**Task to carry out**
Among the entries below, only the lines starting at the one with "e s).pc = s.pc := rfl" and ending at the one with "e s).resvValid = s.resvValid := rfl", both included, are to be printed exactly.

Stored data
-------

@[simp] theorem csrWrite_cfg : (csrWrite c v s).cfg = s.cfg := rfl
@[simp] theorem csrWrite_regs : (csrWrite c v s).regs = s.regs := rfl
@[simp] theorem csrWrite_pc : (csrWrite c v s).pc = s.pc := rfl
@[simp] theorem csrWrite_instret : (csrWrite c v s).instret = s.instret := rfl
@[simp] theorem csrWrite_resvValid : (csrWrite c v s).resvValid = s.resvValid := rfl
@[simp] theorem csrWrite_resvAddr : (csrWrite c v s).resvAddr = s.resvAddr := rfl
@[simp] theorem csrWrite_mem : (csrWrite c v s).mem = s.mem := rfl
@[simp] theorem csrWrite_dev : (csrWrite c v s).dev = s.dev := rfl
@[simp] theorem csrWrite_env : (csrWrite c v s).env = s.env := rfl
@[simp] theorem csrWrite_status : (csrWrite c v s).status = s.status := rfl
@[simp] theorem csrWrite_dbg : (csrWrite c v s).dbg = s.dbg := rfl
@[simp] theorem csrWrite_csrmem : (csrWrite c v s).csrmem = if c ∈ counterCsrs then s.csrmem else sparseSet s.csrmem c.toNat v := rfl

end

/-! ### recordStep -/

section
variable (pre : State) (e : Encoding) (i : Instr) (s : State)

@[simp] theorem recordStep_cfg : (recordStep pre e i s).cfg = s.cfg := rfl
@[simp] theorem recordStep_regs : (recordStep pre e i s).regs = s.regs := rfl
@[simp] theorem recordStep_pc : (recordStep pre e i s).pc = s.pc := rfl
@[simp] theorem recordStep_instret : (recordStep pre e i s).instret = s.instret := rfl
@[simp] theorem recordStep_csrmem : (recordStep pre e i s).csrmem = s.csrmem := rfl
@[simp] theorem recordStep_resvValid : (recordStep pre e i s).resvValid = s.resvValid := rfl
@[simp] theorem recordStep_resvAddr : (recordStep pre e i s).resvAddr = s.resvAddr := rfl
@[simp] theorem recordStep_mem : (recordStep pre e i s).mem = s.mem := rfl
@[simp] theorem recordStep_dev : (recordStep pre e i s).dev = s.dev := rfl
@[simp] theorem recordStep_env : (recordStep pre e i s).env = s.env := rfl
@[simp] theorem recordStep_status : (recordStep pre e i s).status = s.status := rfl

end

/-! ### restore -/

section
variable (p : Snapshot) (older : List Snapshot) (s : State)

@[simp] theorem restore_cfg : (restore p older s).cfg = s.cfg := rfl
@[simp] theorem restore_csrmem : (restore p older s).csrmem = s.csrmem := rfl
@[simp] theorem restore_resvValid : (restore p older s).resvValid = s.resvValid := rfl
@[simp] theorem restore_resvAddr : (restore p older s).resvAddr = s.resvAddr := rfl
@[simp] theorem restore_mem : (restore p older s).mem = s.mem := rfl
@[simp] theorem restore_dev : (restore p older s).dev = s.dev := rfl
@[simp] theorem restore_env : (restore p older s).env = s.env := rfl
@[simp] theorem restore_status : (restore p older s).status = s.status := rfl
@[simp] theorem restore_pc : (restore p older s).pc = p.pc := rfl
@[simp] theorem restore_regs : (restore p older s).regs = p.regs := rfl
@[simp] theorem restore_instret : (restore p older s).instret = p.instret := rfl

end

/-! ### loaded -/

section
variable (bytes : List Byte) (addr entry : Word) (s : State)

@[simp] theorem loaded_cfg : (loaded bytes addr entry s).cfg = s.cfg := rfl
@[simp] theorem loaded_csrmem : (loaded bytes addr entry s).csrmem = s.csrmem := rfl
@[simp] theorem loaded_resvAddr : (loaded bytes addr entry s).resvAddr = s.resvAddr := rfl
@[simp] theorem loaded_env : (loaded bytes addr entry s).env = s.env := rfl
@[simp] theorem loaded_pc : (loaded bytes addr entry s).pc = entry := rfl
@[simp] theorem loaded_regs : (loaded bytes addr entry s).regs = Vector.replicate 32 0#32 := rfl
@[simp] theorem loaded_mem : (loaded bytes addr entry s).mem = writeBytes s.mem addr.toNat bytes := rfl
@[simp] theorem loaded_status : (loaded bytes addr entry s).status = .running := rfl

end

/-! ### feedUart -/

section
variable (bytes : List Byte) (s : State)

@[simp] theorem feedUart_cfg : (feedUart bytes s).cfg = s.cfg := rfl
@[simp] theorem feedUart_regs : (feedUart bytes s).regs = s.regs := rfl
@[simp] theorem feedUart_pc : (feedUart bytes s).pc = s.pc := rfl
@[simp] theorem feedUart_instret : (feedUart bytes s).instret = s.instret := rfl
@[simp] theorem feedUart_csrmem : (feedUart bytes s).csrmem = s.csrmem := rfl
@[simp] theorem feedUart_resvValid : (feedUart bytes s).resvValid = s.resvValid := rfl
@[simp] theorem feedUart_resvAddr : (feedUart bytes s).resvAddr = s.resvAddr := rfl
@[simp] theorem feedUart_mem : (feedUart bytes s).mem = s.mem := rfl
@[simp] theorem feedUart_env : (feedUart bytes s).env = s.env := rfl
@[simp] theorem feedUart_status : (feedUart bytes s).status = s.status := rfl
@[simp] theorem feedUart_dbg : (feedUart bytes s).dbg = s.dbg := rfl

end

/-! ### pushKey -/

section
variable (e : Word) (s : State)

@[simp] theorem pushKey_cfg : (pushKey e s).cfg = s.cfg := rfl
@[simp] theorem pushKey_regs : (pushKey e s).regs = s.regs := rfl
@[simp] theorem pushKey_pc : (pushKey e s).pc = s.pc := rfl
@[simp] theorem pushKey_instret : (pushKey e s).instret = s.instret := rfl
@[simp] theorem pushKey_csrmem : (pushKey e s).csrmem = s.csrmem := rfl
@[simp] theorem pushKey_resvValid : (pushKey e s).resvValid = s.resvValid := rfl
@[simp] theorem pushKey_resvAddr : (pushKey e s).resvAddr = s.resvAddr := rfl
@[simp] theorem pushKey_mem : (pushKey e s).mem = s.mem := rfl
@[simp] theorem pushKey_env : (pushKey e s).env = s.env := rfl
@[simp] theorem pushKey_status : (pushKey e s).status = s.status := rfl
@[simp] theorem pushKey_dbg : (pushKey e s).dbg = s.dbg := rfl

end

/-! ### setQuit -/

section
variable (s : State)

-------

**Task output**
@[simp] theorem pushKey_pc : (pushKey e s).pc = s.pc := rfl
@[simp] theorem pushKey_instret : (pushKey e s).instret = s.instret := rfl
@[simp] theorem pushKey_csrmem : (pushKey e s).csrmem = s.csrmem := rfl
@[simp] theorem pushKey_resvValid : (pushKey e s).resvValid = s.resvValid := rfl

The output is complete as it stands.